» Instructions to follow
Scan the data below for the string "Machine". Show every line where it turns up.

Start of Block

-- ==== Sys2Proof/Machine/Uniform.lean ====
section
/-! DEFINITION. The uniform stream's own instructions (R226 to R235): K arithmetic, KLD and KST, control, KBAR, KWAIT, KEXIT, and the
issue of posted commands. -/

namespace Sys2Proof.Machine

/-! ## K arithmetic (R226, R227) -/

def execKadd (a : Args) (s : State) : Out := runK 0x00 a s fun t => kread s t a.sa + kread s t a.sb
def execKsub (a : Args) (s : State) : Out := runK 0x01 a s fun t => kread s t a.sa - kread s t a.sb
def execKmul (a : Args) (s : State) : Out := runK 0x02 a s fun t => kread s t a.sa * kread s t a.sb
def execKand (a : Args) (s : State) : Out := runK 0x03 a s fun t => kread s t a.sa &&& kread s t a.sb
def execKor (a : Args) (s : State) : Out := runK 0x04 a s fun t => kread s t a.sa ||| kread s t a.sb
def execKxor (a : Args) (s : State) : Out := runK 0x05 a s fun t => kread s t a.sa ^^^ kread s t a.sb

/-- KSHL: 0 from a count of 64 on. -/
def execKshl (a : Args) (s : State) : Out :=
  runK 0x06 a s fun t =>
    let n := (kread s t a.sb).toNat
    if 64 ≤ n then 0 else kread s t a.sa <<< n

/-- KSHR and KSHR.sa. -/
def execKshr (a : Args) (s : State) : Out :=
  runK 0x07 a s fun t =>
    let n := (kread s t a.sb).toNat
    let x := kread s t a.sa
    if modBits a.mod 9 9 = 1 then x.sshiftRight (min n 64) else if 64 ≤ n then 0 else x >>> n

def execKmov (a : Args) (s : State) : Out := runK 0x08 a s fun t => kread s t a.sa

/-- KLI and KLI.hi. -/
def execKli (a : Args) (s : State) : Out :=
  runK 0x09 a s fun t =>
    let x := kread s t a.sa
    if modBits a.mod 9 9 = 1 then (x.truncate 32 : Word) ++ ((kread s t a.dst).truncate 32 : Word) else x

/-- KCMP (R227). -/
def execKcmp (a : Args) (s : State) : Out :=
  runStream 0x0C a s false fun k t =>
    let x := (kread s t a.sa).toNat
    let y := (kread s t a.sb).toNat
    let sg := modBits a.mod 4 4 == 0
    let r := intCond (modBits a.mod 3 0) (toVal sg 64 x) (toVal sg 64 y) x y
    let m : BitVec 8 := 1#8 <<< a.dst.toNum
    .done (s.setTeam k { t with q := if r then t.q ||| m else t.q &&& ~~~m })

/-! ## Loads and stores (R230) -/

/-- The flag sets of a stream (R224). -/
def kflagFull (t : Team) : Option (BitVec 4) → Bool
  | some j => decide (63 ≤ AMap.get 0 t.kf j.toNat)
  | none => false

/-- An access of the stream: checks, the lines that its KCPs and drains own (R236, R259), then it is outstanding. -/
def kAccess (opc : Nat) (a : Args) (s : State) (mk : Team → AccOp) (size : Nat) (w : Want) : Out :=
  runStream opc a s false fun k t =>
    let ea := kread s t a.sa + a.aux.getD 0
    match resolve s t false ea size w with
    | .error (code, d) => .fault code d
    | .ok l =>
      let flag := if w.write then t.stream.clause.bflag else t.stream.clause.aflag
      if kflagFull t flag then .stay s
      else if t.running.any fun r => (bulkLines s t r).contains (lineKey l) then .jump (afterWrite (bulkDone s k) t.core l)
      else if t.granted.any fun g => (engineLines s t g.2).contains (lineKey l) then .jump (afterWrite (unitDone s k .drain) t.core l)
      else
        let ac : Access := { op := mk t, loc := l, size := size, va := ea, flag := flag, port := locPort l, pc := t.stream.pc }
        .done ((noteAccess s t ea l).modTeam k fun t =>
          kfInc { t with stream := { t.stream with out := t.stream.out ++ [ac] } } flag)

/-- KLD (R230). -/
def execKld (a : Args) (s : State) : Out :=
  let wid := modBits a.mod 9 7
  let kd : BitVec 6 := match a.dst with
    | .k j => j
    | _ => 0
  kAccess 0x0A a s (fun _ => .kload kd wid) (if wid = 0 then 8 else 4) ⟨true, false⟩

/-- KST (R230). -/
def execKst (a : Args) (s : State) : Out :=
  let n := if modBits a.mod 9 7 = 0 then 8 else 4
  kAccess 0x0B a s (fun t => .store (leBytes n (kread s t a.sb).toNat)) n ⟨false, true⟩

/-! ## Control (R231 to R234) -/

/-- The stream's target (R119). -/
def kTarget (t : Team) (a : Args) : DWord := t.stream.pc + a.aux.getD 0

def execKbr (a : Args) (s : State) : Out :=
  runStream 0x10 a s false fun k t => .jump (s.setTeam k { t with stream := streamGo t.stream (kTarget t a) })

def execKcall (a : Args) (s : State) : Out :=
  runStream 0x11 a s false fun k t =>
    let t1 := kwrite t a.dst (t.stream.pc + BitVec.ofNat 64 (8 * a.words))
    .jump (s.setTeam k { t1 with stream := streamGo t.stream (kTarget t a) })

def execKret (a : Args) (s : State) : Out :=
  runStream 0x12 a s false fun k t =>
    let x := kread s t a.sa
    if x.toNat % 8 ≠ 0 then .fault cALIGN x else .jump (s.setTeam k { t with stream := streamGo t.stream x })

/-- A KBAR arrives (R233). The threads that have not yet arrived on the barrier read the K registers as they are now until they have, or until
their wait on a later KBAR's phase has returned (R36). -/
def arriveKbar (t : Team) (j : Nat) : Team :=
  let b := AMap.get {} t.barriers j
  let n := t.kbars + 1
  let m : KMark := { no := n, k := t.k }
  tryRelease { t with kbars := n, kold := t.kold ++ [{ b := j, mark := m }] } j
    { b with uarr := true, marks := AMap.set b.marks b.phase.toNat m }

/-- KBAR and KBAR.w (R233). -/
def execKbar (a : Args) (s : State) : Out :=
  runStream 0x13 a s false fun k t =>
    let j := a.sa.toNum
    let b := AMap.get {} t.barriers j
    if (b.opened && !b.u) || b.uarr then .fault cBARRIER (BitVec.ofNat 64 j)
    else
      let t1 := arriveKbar t j
      if modBits a.mod 9 9 = 1 ∧ (AMap.get {} t1.barriers j).phase = b.phase then
        .jump (touchBarrier (s.setTeam k { t1 with stream := { t1.stream with wait := some (.barrier j b.phase (8 * a.words)) } }) k j)
      else .done (touchBarrier (s.setTeam k t1) k j)

/-- KWAIT (R232). -/
def execKwait (a : Args) (s : State) : Out :=
  runStream 0x14 a s false fun k t =>
    let j := a.sa.toNum
    let n := (kread s t a.sb).toNat
    if AMap.get 0 t.kf j ≤ n then .done s
    else .jump (s.setTeam k { t with stream := { t.stream with wait := some (.flag (BitVec.ofNat 4 j) n (8 * a.words)) } })

/-- KEXIT (R234). The datum of its BARRIER_MISMATCH is the lowest-numbered of the barriers that fail its check (log 59). -/
def execKexit (a : Args) (s : State) : Out :=
  runStream 0x16 a s false fun k t =>
    if (t.kf.all fun p => p.2 == 0) && t.bulk.isEmpty && t.running.isNone && t.matrix.isEmpty then
      match t.barriers.find? fun p => p.2.opened && p.2.u && !p.2.uarr with
      | some p => .fault cBARRIER (BitVec.ofNat 64 p.1)
      | none => .jump (s.setTeam k { t with stream := { t.stream with retired := true } })
    else .stay s

/-! ## Posted commands (R229) -/

/-- A command enters its queue: operands read, its guard resolved, its flag counted; it waits at issue while the queue is full or the
count is at 63 (R26). DESIGN CHOICE (log 48): a KCP that has left the head and runs still holds one of the 16 entries of its queue. -/
def post (opc : Nat) (op : Instr) (a : Args) (s : State) (q : QueueKind) (flagOf : Clause → Option (BitVec 4)) : Out :=
  runStream opc a s true fun k t =>
    let flag := flagOf t.stream.clause
    let full := match q with
      | .bulk => decide (16 ≤ t.bulk.length + (if t.running.isSome then 1 else 0))
      | .matrix => decide (16 ≤ t.matrix.length)
    if full || kflagFull t flag then .stay s
    else
      let c : PCmd := { op := op, no := t.nextCopy, addr := t.stream.pc, d := kread s t a.sc, a := kread s t (match q with | .bulk => a.dst | .matrix => a.sa),
                        b := kread s t (match q with | .bulk => a.sa | .matrix => a.sb), c := kread s t (match q with | .bulk => a.sb | .matrix => .none),
                        guard := qTrue t a.guard, flag := flag }
      let t1 := match q with
        | .bulk => { t with bulk := t.bulk ++ [c], nextCopy := t.nextCopy + 1 }
        | .matrix => { t with matrix := t.matrix ++ [c], nextCopy := t.nextCopy + 1 }
      .done (s.setTeam k (kfInc t1 flag))

/-- KCP (R235). -/
def execKcp (a : Args) (s : State) : Out := post 0x15 (.kcp a) a s .bulk Clause.bflag

end Sys2Proof.Machine
end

End of Block

» Result of the task
-- ==== Sys2Proof/Machine/Uniform.lean ====
namespace Sys2Proof.Machine
end Sys2Proof.Machine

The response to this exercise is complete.